╭──

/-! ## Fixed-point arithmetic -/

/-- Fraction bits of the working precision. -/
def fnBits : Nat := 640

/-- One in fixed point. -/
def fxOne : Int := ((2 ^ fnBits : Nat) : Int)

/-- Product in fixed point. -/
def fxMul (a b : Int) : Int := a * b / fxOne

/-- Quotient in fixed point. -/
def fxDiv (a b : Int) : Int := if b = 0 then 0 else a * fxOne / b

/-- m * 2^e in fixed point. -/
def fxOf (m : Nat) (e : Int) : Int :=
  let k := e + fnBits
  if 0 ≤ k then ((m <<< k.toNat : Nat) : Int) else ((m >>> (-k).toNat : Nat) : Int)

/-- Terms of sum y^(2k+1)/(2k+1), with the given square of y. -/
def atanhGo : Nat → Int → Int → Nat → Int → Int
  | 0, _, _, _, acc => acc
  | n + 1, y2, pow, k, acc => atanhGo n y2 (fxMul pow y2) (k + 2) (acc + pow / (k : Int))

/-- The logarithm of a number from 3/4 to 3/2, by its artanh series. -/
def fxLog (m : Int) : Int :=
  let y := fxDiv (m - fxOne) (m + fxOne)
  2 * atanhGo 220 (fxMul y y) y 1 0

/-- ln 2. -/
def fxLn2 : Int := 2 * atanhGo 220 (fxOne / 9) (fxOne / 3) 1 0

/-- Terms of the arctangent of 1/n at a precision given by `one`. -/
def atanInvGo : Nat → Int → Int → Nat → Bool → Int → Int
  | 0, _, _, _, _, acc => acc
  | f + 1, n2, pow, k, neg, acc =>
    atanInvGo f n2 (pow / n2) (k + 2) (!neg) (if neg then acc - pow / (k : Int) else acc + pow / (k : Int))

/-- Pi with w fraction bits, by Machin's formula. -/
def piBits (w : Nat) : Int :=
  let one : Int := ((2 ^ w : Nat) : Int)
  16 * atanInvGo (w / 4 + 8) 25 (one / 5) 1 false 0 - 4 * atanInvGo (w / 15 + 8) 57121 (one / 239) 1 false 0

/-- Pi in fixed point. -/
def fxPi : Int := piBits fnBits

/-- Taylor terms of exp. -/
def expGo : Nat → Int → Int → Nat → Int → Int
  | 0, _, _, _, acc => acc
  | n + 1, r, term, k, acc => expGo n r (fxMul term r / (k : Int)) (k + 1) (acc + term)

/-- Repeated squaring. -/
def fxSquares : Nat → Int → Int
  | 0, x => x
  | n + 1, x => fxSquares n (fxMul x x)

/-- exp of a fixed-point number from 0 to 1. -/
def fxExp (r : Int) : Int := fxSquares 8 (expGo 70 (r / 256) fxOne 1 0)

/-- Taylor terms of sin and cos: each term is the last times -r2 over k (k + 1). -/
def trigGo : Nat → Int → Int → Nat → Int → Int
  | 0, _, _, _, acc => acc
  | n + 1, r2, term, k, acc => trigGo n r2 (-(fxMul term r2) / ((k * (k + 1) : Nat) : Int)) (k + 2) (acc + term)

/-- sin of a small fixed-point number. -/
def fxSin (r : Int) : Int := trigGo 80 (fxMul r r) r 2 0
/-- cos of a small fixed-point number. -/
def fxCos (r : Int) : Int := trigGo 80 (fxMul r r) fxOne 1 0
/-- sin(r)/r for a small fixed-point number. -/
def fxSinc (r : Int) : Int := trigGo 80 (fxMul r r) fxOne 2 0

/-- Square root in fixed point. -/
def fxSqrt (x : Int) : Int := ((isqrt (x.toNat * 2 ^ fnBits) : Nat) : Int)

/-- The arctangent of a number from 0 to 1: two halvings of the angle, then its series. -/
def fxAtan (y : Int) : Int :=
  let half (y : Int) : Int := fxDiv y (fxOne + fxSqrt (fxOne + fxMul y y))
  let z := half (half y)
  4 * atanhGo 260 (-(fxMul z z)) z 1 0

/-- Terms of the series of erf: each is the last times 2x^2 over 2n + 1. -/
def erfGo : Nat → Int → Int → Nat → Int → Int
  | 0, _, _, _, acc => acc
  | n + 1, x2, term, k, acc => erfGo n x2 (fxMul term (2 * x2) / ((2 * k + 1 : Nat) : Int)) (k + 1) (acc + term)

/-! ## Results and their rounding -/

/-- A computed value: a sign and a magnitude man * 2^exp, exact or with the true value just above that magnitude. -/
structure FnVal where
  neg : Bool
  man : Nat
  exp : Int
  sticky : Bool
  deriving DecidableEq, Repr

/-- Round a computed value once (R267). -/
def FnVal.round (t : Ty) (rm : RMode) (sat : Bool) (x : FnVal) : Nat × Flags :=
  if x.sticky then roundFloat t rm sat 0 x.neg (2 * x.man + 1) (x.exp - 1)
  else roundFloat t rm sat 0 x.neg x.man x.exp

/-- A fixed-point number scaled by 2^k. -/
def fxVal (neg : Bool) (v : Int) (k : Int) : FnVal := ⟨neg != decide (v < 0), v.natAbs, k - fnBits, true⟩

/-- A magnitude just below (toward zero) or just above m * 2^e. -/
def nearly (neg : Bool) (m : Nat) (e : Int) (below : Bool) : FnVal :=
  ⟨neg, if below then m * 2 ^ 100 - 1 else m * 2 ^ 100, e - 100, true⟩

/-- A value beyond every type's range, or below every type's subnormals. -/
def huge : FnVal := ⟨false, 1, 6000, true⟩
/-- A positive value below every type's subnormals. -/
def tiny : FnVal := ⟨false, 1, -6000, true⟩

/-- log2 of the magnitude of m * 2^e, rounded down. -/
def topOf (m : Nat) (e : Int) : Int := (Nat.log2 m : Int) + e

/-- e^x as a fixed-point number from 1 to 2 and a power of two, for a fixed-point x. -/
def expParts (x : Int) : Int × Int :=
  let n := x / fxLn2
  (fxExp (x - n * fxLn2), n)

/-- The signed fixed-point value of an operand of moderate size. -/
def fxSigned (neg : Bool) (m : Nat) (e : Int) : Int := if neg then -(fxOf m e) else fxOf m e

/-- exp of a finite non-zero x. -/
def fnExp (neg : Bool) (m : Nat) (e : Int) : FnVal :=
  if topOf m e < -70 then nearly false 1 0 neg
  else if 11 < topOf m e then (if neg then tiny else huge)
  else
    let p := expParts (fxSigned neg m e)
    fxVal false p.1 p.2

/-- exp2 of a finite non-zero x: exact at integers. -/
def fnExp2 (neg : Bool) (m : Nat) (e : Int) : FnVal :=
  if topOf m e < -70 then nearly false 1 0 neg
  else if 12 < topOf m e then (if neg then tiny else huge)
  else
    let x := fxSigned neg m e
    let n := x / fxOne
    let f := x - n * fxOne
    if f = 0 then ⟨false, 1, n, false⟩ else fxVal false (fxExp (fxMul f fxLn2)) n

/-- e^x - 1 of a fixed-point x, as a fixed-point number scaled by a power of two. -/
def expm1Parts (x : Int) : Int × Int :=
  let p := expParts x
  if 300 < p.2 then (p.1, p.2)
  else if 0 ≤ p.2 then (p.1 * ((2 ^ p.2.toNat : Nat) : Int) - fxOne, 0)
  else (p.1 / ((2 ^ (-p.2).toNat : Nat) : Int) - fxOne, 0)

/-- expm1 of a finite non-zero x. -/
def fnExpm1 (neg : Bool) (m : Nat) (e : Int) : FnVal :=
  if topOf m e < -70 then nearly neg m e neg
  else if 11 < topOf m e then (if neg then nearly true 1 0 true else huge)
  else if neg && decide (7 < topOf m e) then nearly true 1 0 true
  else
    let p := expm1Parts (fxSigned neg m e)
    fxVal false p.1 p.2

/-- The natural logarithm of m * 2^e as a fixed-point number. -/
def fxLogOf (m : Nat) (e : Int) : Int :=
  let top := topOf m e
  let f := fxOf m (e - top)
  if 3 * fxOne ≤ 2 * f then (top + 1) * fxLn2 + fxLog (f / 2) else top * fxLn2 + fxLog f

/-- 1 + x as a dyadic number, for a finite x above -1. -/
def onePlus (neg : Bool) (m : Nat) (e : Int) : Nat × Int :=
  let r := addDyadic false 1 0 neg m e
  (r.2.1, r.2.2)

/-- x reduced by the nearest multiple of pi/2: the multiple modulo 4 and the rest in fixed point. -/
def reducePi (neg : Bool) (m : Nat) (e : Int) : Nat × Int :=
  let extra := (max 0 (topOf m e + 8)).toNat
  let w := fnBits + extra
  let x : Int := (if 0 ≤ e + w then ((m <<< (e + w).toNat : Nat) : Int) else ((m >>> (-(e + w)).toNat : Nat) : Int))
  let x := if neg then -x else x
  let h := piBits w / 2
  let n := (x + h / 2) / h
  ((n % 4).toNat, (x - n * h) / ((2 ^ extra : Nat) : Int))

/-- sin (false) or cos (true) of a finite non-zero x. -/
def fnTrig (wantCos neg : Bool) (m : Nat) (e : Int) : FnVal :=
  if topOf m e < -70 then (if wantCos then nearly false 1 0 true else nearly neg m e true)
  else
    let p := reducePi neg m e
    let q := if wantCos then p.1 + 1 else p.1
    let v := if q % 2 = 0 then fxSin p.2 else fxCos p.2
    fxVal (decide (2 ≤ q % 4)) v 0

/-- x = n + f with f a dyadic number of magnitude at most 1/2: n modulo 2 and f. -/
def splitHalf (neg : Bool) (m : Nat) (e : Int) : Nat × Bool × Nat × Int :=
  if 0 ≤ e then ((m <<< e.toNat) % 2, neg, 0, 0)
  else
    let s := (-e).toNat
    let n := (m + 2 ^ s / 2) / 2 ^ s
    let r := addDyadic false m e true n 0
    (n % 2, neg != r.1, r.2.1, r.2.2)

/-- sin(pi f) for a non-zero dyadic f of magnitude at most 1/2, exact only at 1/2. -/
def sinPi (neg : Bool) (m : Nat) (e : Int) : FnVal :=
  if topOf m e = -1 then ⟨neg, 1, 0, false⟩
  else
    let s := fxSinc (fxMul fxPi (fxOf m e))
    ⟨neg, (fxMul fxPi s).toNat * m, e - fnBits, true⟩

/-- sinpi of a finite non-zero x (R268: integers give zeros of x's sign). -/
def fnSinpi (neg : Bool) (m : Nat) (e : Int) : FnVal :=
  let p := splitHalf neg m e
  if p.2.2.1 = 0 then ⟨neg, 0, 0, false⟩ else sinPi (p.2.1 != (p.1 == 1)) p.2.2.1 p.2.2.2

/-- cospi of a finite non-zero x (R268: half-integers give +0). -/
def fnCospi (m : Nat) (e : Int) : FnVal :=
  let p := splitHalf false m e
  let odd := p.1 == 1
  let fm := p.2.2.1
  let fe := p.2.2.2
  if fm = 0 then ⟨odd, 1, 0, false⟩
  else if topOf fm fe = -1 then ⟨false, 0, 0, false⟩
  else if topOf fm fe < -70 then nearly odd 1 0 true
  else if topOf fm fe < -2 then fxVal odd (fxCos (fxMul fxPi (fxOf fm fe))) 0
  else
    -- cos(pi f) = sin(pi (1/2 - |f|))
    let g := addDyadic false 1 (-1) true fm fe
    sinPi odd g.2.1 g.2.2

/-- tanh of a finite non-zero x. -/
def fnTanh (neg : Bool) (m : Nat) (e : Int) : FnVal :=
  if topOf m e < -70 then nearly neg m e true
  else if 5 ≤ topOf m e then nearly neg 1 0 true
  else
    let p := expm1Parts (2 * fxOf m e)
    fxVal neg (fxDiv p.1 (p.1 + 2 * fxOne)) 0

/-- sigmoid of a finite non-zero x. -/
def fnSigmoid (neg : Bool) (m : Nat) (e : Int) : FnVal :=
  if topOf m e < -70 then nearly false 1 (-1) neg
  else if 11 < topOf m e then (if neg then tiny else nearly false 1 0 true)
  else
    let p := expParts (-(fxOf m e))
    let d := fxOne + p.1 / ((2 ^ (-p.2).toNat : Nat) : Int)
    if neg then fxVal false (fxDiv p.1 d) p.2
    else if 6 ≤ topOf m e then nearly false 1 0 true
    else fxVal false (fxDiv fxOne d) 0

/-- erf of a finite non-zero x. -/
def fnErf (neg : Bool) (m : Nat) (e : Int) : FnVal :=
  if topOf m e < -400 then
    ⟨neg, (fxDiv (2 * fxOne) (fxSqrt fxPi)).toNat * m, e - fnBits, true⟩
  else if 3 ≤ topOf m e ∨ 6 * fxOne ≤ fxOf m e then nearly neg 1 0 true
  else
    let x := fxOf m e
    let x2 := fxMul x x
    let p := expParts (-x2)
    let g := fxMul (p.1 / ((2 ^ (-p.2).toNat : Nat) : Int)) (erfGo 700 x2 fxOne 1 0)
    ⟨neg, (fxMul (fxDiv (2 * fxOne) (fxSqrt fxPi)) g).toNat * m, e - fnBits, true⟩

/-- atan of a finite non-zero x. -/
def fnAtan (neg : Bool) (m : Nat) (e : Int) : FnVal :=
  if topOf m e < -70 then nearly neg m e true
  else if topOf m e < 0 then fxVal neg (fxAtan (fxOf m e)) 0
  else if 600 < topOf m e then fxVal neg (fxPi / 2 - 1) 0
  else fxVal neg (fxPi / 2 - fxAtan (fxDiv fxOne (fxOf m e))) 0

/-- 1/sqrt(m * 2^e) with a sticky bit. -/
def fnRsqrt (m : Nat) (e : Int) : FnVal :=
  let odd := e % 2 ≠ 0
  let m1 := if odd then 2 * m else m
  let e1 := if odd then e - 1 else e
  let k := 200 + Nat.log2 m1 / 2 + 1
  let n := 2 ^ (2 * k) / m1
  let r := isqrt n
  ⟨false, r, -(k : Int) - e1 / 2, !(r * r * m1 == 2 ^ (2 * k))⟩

╰──

§ **Task item**: Please reproduce exactly the lines in the listing above from the one containing "def fnExp (neg" through the one containing "at integers. -/", both included, and nothing more.

§ **Task result**:
def fnExp (neg : Bool) (m : Nat) (e : Int) : FnVal :=
  if topOf m e < -70 then nearly false 1 0 neg
  else if 11 < topOf m e then (if neg then tiny else huge)
  else
    let p := expParts (fxSigned neg m e)
    fxVal false p.1 p.2

/-- exp2 of a finite non-zero x: exact at integers. -/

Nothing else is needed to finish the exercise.